1.     How does this project fulfil our strategy?

This assumes that the organisation has a well-considered, articulated and up to date strategy. Without this, there is precious little criteria that a project’s merits can be tested against except basic financial measures. Management have a myriad of projects it could consider and are entitled to rely on an agreed strategy to guide the priorities.

Management has mastered the art of presenting the positive case and linking it to the business strategy. There is a tendency to be overly optimistic of the business case and the ability of management to deliver on it. (Read Thinking, fast and slow by Daniel Kahneman). This is not being deceptive but part of human psychology. It is up to the Board to recognise this, listen more deeply and rationalise more clearly the response to overcome the biases.

2.     What process and whose expertise was brought to bear on this proposal?

The Board needs to test if can rely on the information presented. Do the people involved have the requisite skill, knowledge, qualifications and experience to plan and execute the project? Is the process robust with external and internal due diligence? These are not superficial questions. Management needs to understand that they must preempt these questions to ensure the process and expertise applied is appropriate for the nature of the project. From the Board’s perspective explicitly asking this question and applying appropriate consideration to the answer enables it to fulfil one of the basic director duties. It is more desirable to address this upfront rather than make regrettable assumptions.

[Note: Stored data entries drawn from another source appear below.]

/-! modCtl -/

@[simp] theorem State.modCtl_part (c : CtlRef) (f : Controller → Controller) : (s.modCtl c f).part = s.part := rfl
@[simp] theorem State.modCtl_ident (c : CtlRef) (f : Controller → Controller) : (s.modCtl c f).ident = s.ident := rfl
@[simp] theorem State.modCtl_clock (c : CtlRef) (f : Controller → Controller) : (s.modCtl c f).clock = s.clock := rfl
@[simp] theorem State.modCtl_mclk (c : CtlRef) (f : Controller → Controller) : (s.modCtl c f).mclk = s.mclk := rfl
@[simp] theorem State.modCtl_mem (c : CtlRef) (f : Controller → Controller) : (s.modCtl c f).mem = s.mem := rfl
@[simp] theorem State.modCtl_sramPoison (c : CtlRef) (f : Controller → Controller) : (s.modCtl c f).sramPoison = s.sramPoison := rfl
@[simp] theorem State.modCtl_blkPoison (c : CtlRef) (f : Controller → Controller) : (s.modCtl c f).blkPoison = s.blkPoison := rfl
@[simp] theorem State.modCtl_hostMem (c : CtlRef) (f : Controller → Controller) : (s.modCtl c f).hostMem = s.hostMem := rfl
@[simp] theorem State.modCtl_hostDeny (c : CtlRef) (f : Controller → Controller) : (s.modCtl c f).hostDeny = s.hostDeny := rfl
@[simp] theorem State.modCtl_settings (c : CtlRef) (f : Controller → Controller) : (s.modCtl c f).settings = s.settings := rfl
@[simp] theorem State.modCtl_gov (c : CtlRef) (f : Controller → Controller) : (s.modCtl c f).gov = s.gov := rfl
@[simp] theorem State.modCtl_activity (c : CtlRef) (f : Controller → Controller) : (s.modCtl c f).activity = s.activity := rfl
@[simp] theorem State.modCtl_hamlets (c : CtlRef) (f : Controller → Controller) : (s.modCtl c f).hamlets = s.hamlets := rfl
@[simp] theorem State.modCtl_parishes (c : CtlRef) (f : Controller → Controller) : (s.modCtl c f).parishes = s.parishes := rfl
@[simp] theorem State.modCtl_landings (c : CtlRef) (f : Controller → Controller) : (s.modCtl c f).landings = s.landings := rfl
@[simp] theorem State.modCtl_dies (c : CtlRef) (f : Controller → Controller) : (s.modCtl c f).dies = s.dies := rfl
@[simp] theorem State.modCtl_pressSlots (c : CtlRef) (f : Controller → Controller) : (s.modCtl c f).pressSlots = s.pressSlots := rfl
@[simp] theorem State.modCtl_pressPend (c : CtlRef) (f : Controller → Controller) : (s.modCtl c f).pressPend = s.pressPend := rfl
@[simp] theorem State.modCtl_keySlots (c : CtlRef) (f : Controller → Controller) : (s.modCtl c f).keySlots = s.keySlots := rfl
@[simp] theorem State.modCtl_households (c : CtlRef) (f : Controller → Controller) : (s.modCtl c f).households = s.households := rfl
@[simp] theorem State.modCtl_jobs (c : CtlRef) (f : Controller → Controller) : (s.modCtl c f).jobs = s.jobs := rfl
@[simp] theorem State.modCtl_sessions (c : CtlRef) (f : Controller → Controller) : (s.modCtl c f).sessions = s.sessions := rfl
@[simp] theorem State.modCtl_ledger (c : CtlRef) (f : Controller → Controller) : (s.modCtl c f).ledger = s.ledger := rfl
@[simp] theorem State.modCtl_nextSeq (c : CtlRef) (f : Controller → Controller) : (s.modCtl c f).nextSeq = s.nextSeq := rfl
@[simp] theorem State.modCtl_adapters (c : CtlRef) (f : Controller → Controller) : (s.modCtl c f).adapters = s.adapters := rfl
@[simp] theorem State.modCtl_grammars (c : CtlRef) (f : Controller → Controller) : (s.modCtl c f).grammars = s.grammars := rfl
@[simp] theorem State.modCtl_tensors (c : CtlRef) (f : Controller → Controller) : (s.modCtl c f).tensors = s.tensors := rfl
@[simp] theorem State.modCtl_postboxes (c : CtlRef) (f : Controller → Controller) : (s.modCtl c f).postboxes = s.postboxes := rfl
@[simp] theorem State.modCtl_noticeQ (c : CtlRef) (f : Controller → Controller) : (s.modCtl c f).noticeQ = s.noticeQ := rfl
@[simp] theorem State.modCtl_numVFs (c : CtlRef) (f : Controller → Controller) : (s.modCtl c f).numVFs = s.numVFs := rfl
@[simp] theorem State.modCtl_bar2Household (c : CtlRef) (f : Controller → Controller) : (s.modCtl c f).bar2Household = s.bar2Household := rfl
@[simp] theorem State.modCtl_bar2Base (c : CtlRef) (f : Controller → Controller) : (s.modCtl c f).bar2Base = s.bar2Base := rfl
@[simp] theorem State.modCtl_msix (c : CtlRef) (f : Controller → Controller) : (s.modCtl c f).msix = s.msix := rfl
@[simp] theorem State.modCtl_hostOut (c : CtlRef) (f : Controller → Controller) : (s.modCtl c f).hostOut = s.hostOut := rfl
@[simp] theorem State.modCtl_pins (c : CtlRef) (f : Controller → Controller) : (s.modCtl c f).pins = s.pins := rfl
@[simp] theorem State.modCtl_resetStep (c : CtlRef) (f : Controller → Controller) : (s.modCtl c f).resetStep = s.resetStep := rfl
@[simp] theorem State.modCtl_lifecycle (c : CtlRef) (f : Controller → Controller) : (s.modCtl c f).lifecycle = s.lifecycle := rfl
@[simp] theorem State.modCtl_torus (c : CtlRef) (f : Controller → Controller) : (s.modCtl c f).torus = s.torus := rfl
@[simp] theorem State.modCtl_logNext (c : CtlRef) (f : Controller → Controller) : (s.modCtl c f).logNext = s.logNext := rfl
@[simp] theorem State.modCtl_logRing (c : CtlRef) (f : Controller → Controller) : (s.modCtl c f).logRing = s.logRing := rfl
@[simp] theorem State.modCtl_bellFlight (c : CtlRef) (f : Controller → Controller) : (s.modCtl c f).bellFlight = s.bellFlight := rfl
@[simp] theorem State.modCtl_deepSave (c : CtlRef) (f : Controller → Controller) : (s.modCtl c f).deepSave = s.deepSave := rfl
@[simp] theorem State.modCtl_deepWake (c : CtlRef) (f : Controller → Controller) : (s.modCtl c f).deepWake = s.deepWake := rfl
@[simp] theorem State.modCtl_reload (c : CtlRef) (f : Controller → Controller) : (s.modCtl c f).reload = s.reload := rfl
@[simp] theorem State.modCtl_defects (c : CtlRef) (f : Controller → Controller) : (s.modCtl c f).defects = s.defects := rfl
@[simp] theorem State.modCtl_sieves (c : CtlRef) (f : Controller → Controller) : (s.modCtl c f).sieves = s.sieves := rfl
@[simp] theorem State.modCtl_msixPend (c : CtlRef) (f : Controller → Controller) : (s.modCtl c f).msixPend = s.msixPend := rfl
@[simp] theorem State.modCtl_bar2Log2 (c : CtlRef) (f : Controller → Controller) : (s.modCtl c f).bar2Log2 = s.bar2Log2 := rfl
@[simp] theorem State.modCtl_stranded (c : CtlRef) (f : Controller → Controller) : (s.modCtl c f).stranded = s.stranded := rfl
@[simp] theorem State.modCtl_cut (c : CtlRef) (f : Controller → Controller) : (s.modCtl c f).cut = s.cut := rfl
@[simp] theorem State.modCtl_rails (c : CtlRef) (f : Controller → Controller) : (s.modCtl c f).rails = s.rails := rfl
@[simp] theorem State.modCtl_pcieSris (c : CtlRef) (f : Controller → Controller) : (s.modCtl c f).pcieSris = s.pcieSris := rfl
@[simp] theorem State.modCtl_fetchNext (c : CtlRef) (f : Controller → Controller) : (s.modCtl c f).fetchNext = s.fetchNext := rfl
@[simp] theorem State.modCtl_stopped (c : CtlRef) (f : Controller → Controller) : (s.modCtl c f).stopped = s.stopped := rfl
@[simp] theorem State.modCtl_freeCtr (c : CtlRef) (f : Controller → Controller) : (s.modCtl c f).freeCtr = s.freeCtr := rfl
@[simp] theorem State.modCtl_pending (c : CtlRef) (f : Controller → Controller) : (s.modCtl c f).pending = s.pending := rfl

/-! setLanding -/

@[simp] theorem State.setLanding_part (l : Nat) (x : Landing) : (s.setLanding l x).part = s.part := rfl
@[simp] theorem State.setLanding_ident (l : Nat) (x : Landing) : (s.setLanding l x).ident = s.ident := rfl
@[simp] theorem State.setLanding_clock (l : Nat) (x : Landing) : (s.setLanding l x).clock = s.clock := rfl
@[simp] theorem State.setLanding_mclk (l : Nat) (x : Landing) : (s.setLanding l x).mclk = s.mclk := rfl
@[simp] theorem State.setLanding_mem (l : Nat) (x : Landing) : (s.setLanding l x).mem = s.mem := rfl
@[simp] theorem State.setLanding_sramPoison (l : Nat) (x : Landing) : (s.setLanding l x).sramPoison = s.sramPoison := rfl
@[simp] theorem State.setLanding_blkPoison (l : Nat) (x : Landing) : (s.setLanding l x).blkPoison = s.blkPoison := rfl
@[simp] theorem State.setLanding_hostMem (l : Nat) (x : Landing) : (s.setLanding l x).hostMem = s.hostMem := rfl
@[simp] theorem State.setLanding_hostDeny (l : Nat) (x : Landing) : (s.setLanding l x).hostDeny = s.hostDeny := rfl
@[simp] theorem State.setLanding_settings (l : Nat) (x : Landing) : (s.setLanding l x).settings = s.settings := rfl
@[simp] theorem State.setLanding_gov (l : Nat) (x : Landing) : (s.setLanding l x).gov = s.gov := rfl
@[simp] theorem State.setLanding_activity (l : Nat) (x : Landing) : (s.setLanding l x).activity = s.activity := rfl
@[simp] theorem State.setLanding_hamlets (l : Nat) (x : Landing) : (s.setLanding l x).hamlets = s.hamlets := rfl
@[simp] theorem State.setLanding_parishes (l : Nat) (x : Landing) : (s.setLanding l x).parishes = s.parishes := rfl
@[simp] theorem State.setLanding_controllers (l : Nat) (x : Landing) : (s.setLanding l x).controllers = s.controllers := rfl
@[simp] theorem State.setLanding_dies (l : Nat) (x : Landing) : (s.setLanding l x).dies = s.dies := rfl
@[simp] theorem State.setLanding_pressSlots (l : Nat) (x : Landing) : (s.setLanding l x).pressSlots = s.pressSlots := rfl
@[simp] theorem State.setLanding_pressPend (l : Nat) (x : Landing) : (s.setLanding l x).pressPend = s.pressPend := rfl
@[simp] theorem State.setLanding_keySlots (l : Nat) (x : Landing) : (s.setLanding l x).keySlots = s.keySlots := rfl
@[simp] theorem State.setLanding_households (l : Nat) (x : Landing) : (s.setLanding l x).households = s.households := rfl
@[simp] theorem State.setLanding_jobs (l : Nat) (x : Landing) : (s.setLanding l x).jobs = s.jobs := rfl
@[simp] theorem State.setLanding_sessions (l : Nat) (x : Landing) : (s.setLanding l x).sessions = s.sessions := rfl
@[simp] theorem State.setLanding_ledger (l : Nat) (x : Landing) : (s.setLanding l x).ledger = s.ledger := rfl
@[simp] theorem State.setLanding_nextSeq (l : Nat) (x : Landing) : (s.setLanding l x).nextSeq = s.nextSeq := rfl
@[simp] theorem State.setLanding_adapters (l : Nat) (x : Landing) : (s.setLanding l x).adapters = s.adapters := rfl
@[simp] theorem State.setLanding_grammars (l : Nat) (x : Landing) : (s.setLanding l x).grammars = s.grammars := rfl
@[simp] theorem State.setLanding_tensors (l : Nat) (x : Landing) : (s.setLanding l x).tensors = s.tensors := rfl
@[simp] theorem State.setLanding_postboxes (l : Nat) (x : Landing) : (s.setLanding l x).postboxes = s.postboxes := rfl
@[simp] theorem State.setLanding_noticeQ (l : Nat) (x : Landing) : (s.setLanding l x).noticeQ = s.noticeQ := rfl
@[simp] theorem State.setLanding_numVFs (l : Nat) (x : Landing) : (s.setLanding l x).numVFs = s.numVFs := rfl
@[simp] theorem State.setLanding_bar2Household (l : Nat) (x : Landing) : (s.setLanding l x).bar2Household = s.bar2Household := rfl
@[simp] theorem State.setLanding_bar2Base (l : Nat) (x : Landing) : (s.setLanding l x).bar2Base = s.bar2Base := rfl
@[simp] theorem State.setLanding_msix (l : Nat) (x : Landing) : (s.setLanding l x).msix = s.msix := rfl
@[simp] theorem State.setLanding_hostOut (l : Nat) (x : Landing) : (s.setLanding l x).hostOut = s.hostOut := rfl
@[simp] theorem State.setLanding_pins (l : Nat) (x : Landing) : (s.setLanding l x).pins = s.pins := rfl
@[simp] theorem State.setLanding_resetStep (l : Nat) (x : Landing) : (s.setLanding l x).resetStep = s.resetStep := rfl
@[simp] theorem State.setLanding_lifecycle (l : Nat) (x : Landing) : (s.setLanding l x).lifecycle = s.lifecycle := rfl
@[simp] theorem State.setLanding_torus (l : Nat) (x : Landing) : (s.setLanding l x).torus = s.torus := rfl
@[simp] theorem State.setLanding_logNext (l : Nat) (x : Landing) : (s.setLanding l x).logNext = s.logNext := rfl
@[simp] theorem State.setLanding_logRing (l : Nat) (x : Landing) : (s.setLanding l x).logRing = s.logRing := rfl
@[simp] theorem State.setLanding_bellFlight (l : Nat) (x : Landing) : (s.setLanding l x).bellFlight = s.bellFlight := rfl
@[simp] theorem State.setLanding_deepSave (l : Nat) (x : Landing) : (s.setLanding l x).deepSave = s.deepSave := rfl
@[simp] theorem State.setLanding_deepWake (l : Nat) (x : Landing) : (s.setLanding l x).deepWake = s.deepWake := rfl
@[simp] theorem State.setLanding_reload (l : Nat) (x : Landing) : (s.setLanding l x).reload = s.reload := rfl
@[simp] theorem State.setLanding_defects (l : Nat) (x : Landing) : (s.setLanding l x).defects = s.defects := rfl
@[simp] theorem State.setLanding_sieves (l : Nat) (x : Landing) : (s.setLanding l x).sieves = s.sieves := rfl
@[simp] theorem State.setLanding_msixPend (l : Nat) (x : Landing) : (s.setLanding l x).msixPend = s.msixPend := rfl
@[simp] theorem State.setLanding_bar2Log2 (l : Nat) (x : Landing) : (s.setLanding l x).bar2Log2 = s.bar2Log2 := rfl
@[simp] theorem State.setLanding_stranded (l : Nat) (x : Landing) : (s.setLanding l x).stranded = s.stranded := rfl
@[simp] theorem State.setLanding_cut (l : Nat) (x : Landing) : (s.setLanding l x).cut = s.cut := rfl
@[simp] theorem State.setLanding_rails (l : Nat) (x : Landing) : (s.setLanding l x).rails = s.rails := rfl
@[simp] theorem State.setLanding_pcieSris (l : Nat) (x : Landing) : (s.setLanding l x).pcieSris = s.pcieSris := rfl
@[simp] theorem State.setLanding_fetchNext (l : Nat) (x : Landing) : (s.setLanding l x).fetchNext = s.fetchNext := rfl
@[simp] theorem State.setLanding_stopped (l : Nat) (x : Landing) : (s.setLanding l x).stopped = s.stopped := rfl
@[simp] theorem State.setLanding_freeCtr (l : Nat) (x : Landing) : (s.setLanding l x).freeCtr = s.freeCtr := rfl
@[simp] theorem State.setLanding_pending (l : Nat) (x : Landing) : (s.setLanding l x).pending = s.pending := rfl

More mature organisations have documented and well-tested processes for project preparation and execution including the incorporation of lessons from previous projects.

3.     Is this a good deal?

This is the initial question of assessing the business case. Does this project meet the financial hurdles? Is the potential reward adequate to cover the potential risk? Has the cost and time been adequately assessed? What risks has the contingency covered and what risks it has not? Are the benefits real and have management signed up to deliver them? Which contractors will deliver the project? What due diligence has been done on the contractors that give you confidence they can and will deliver? How is it funded? These are some of the questions to test the efficacy of the proposal.

4.     What alternative outcomes are possible and how likely are they?

Projects by their very nature are uncertain beasts. Although management is likely to present a preferred outcome the Board must cast its attention to alternative outcomes that may be less desirable? Management typically use scenario planning or risk matrix tools to respond to this question. It is important that the work is robust and that management and the Board use their projection skills to experience what it would be like in the ‘alternative outcome world’. It is easy to overlook a critical scenario or underplay the effects of the realisation of an undesirable outcome. A clear appreciation of alternative outcomes is necessary to address the next question.

5.     What deviation from the parameters outlined in the business case is the Board prepared to accept?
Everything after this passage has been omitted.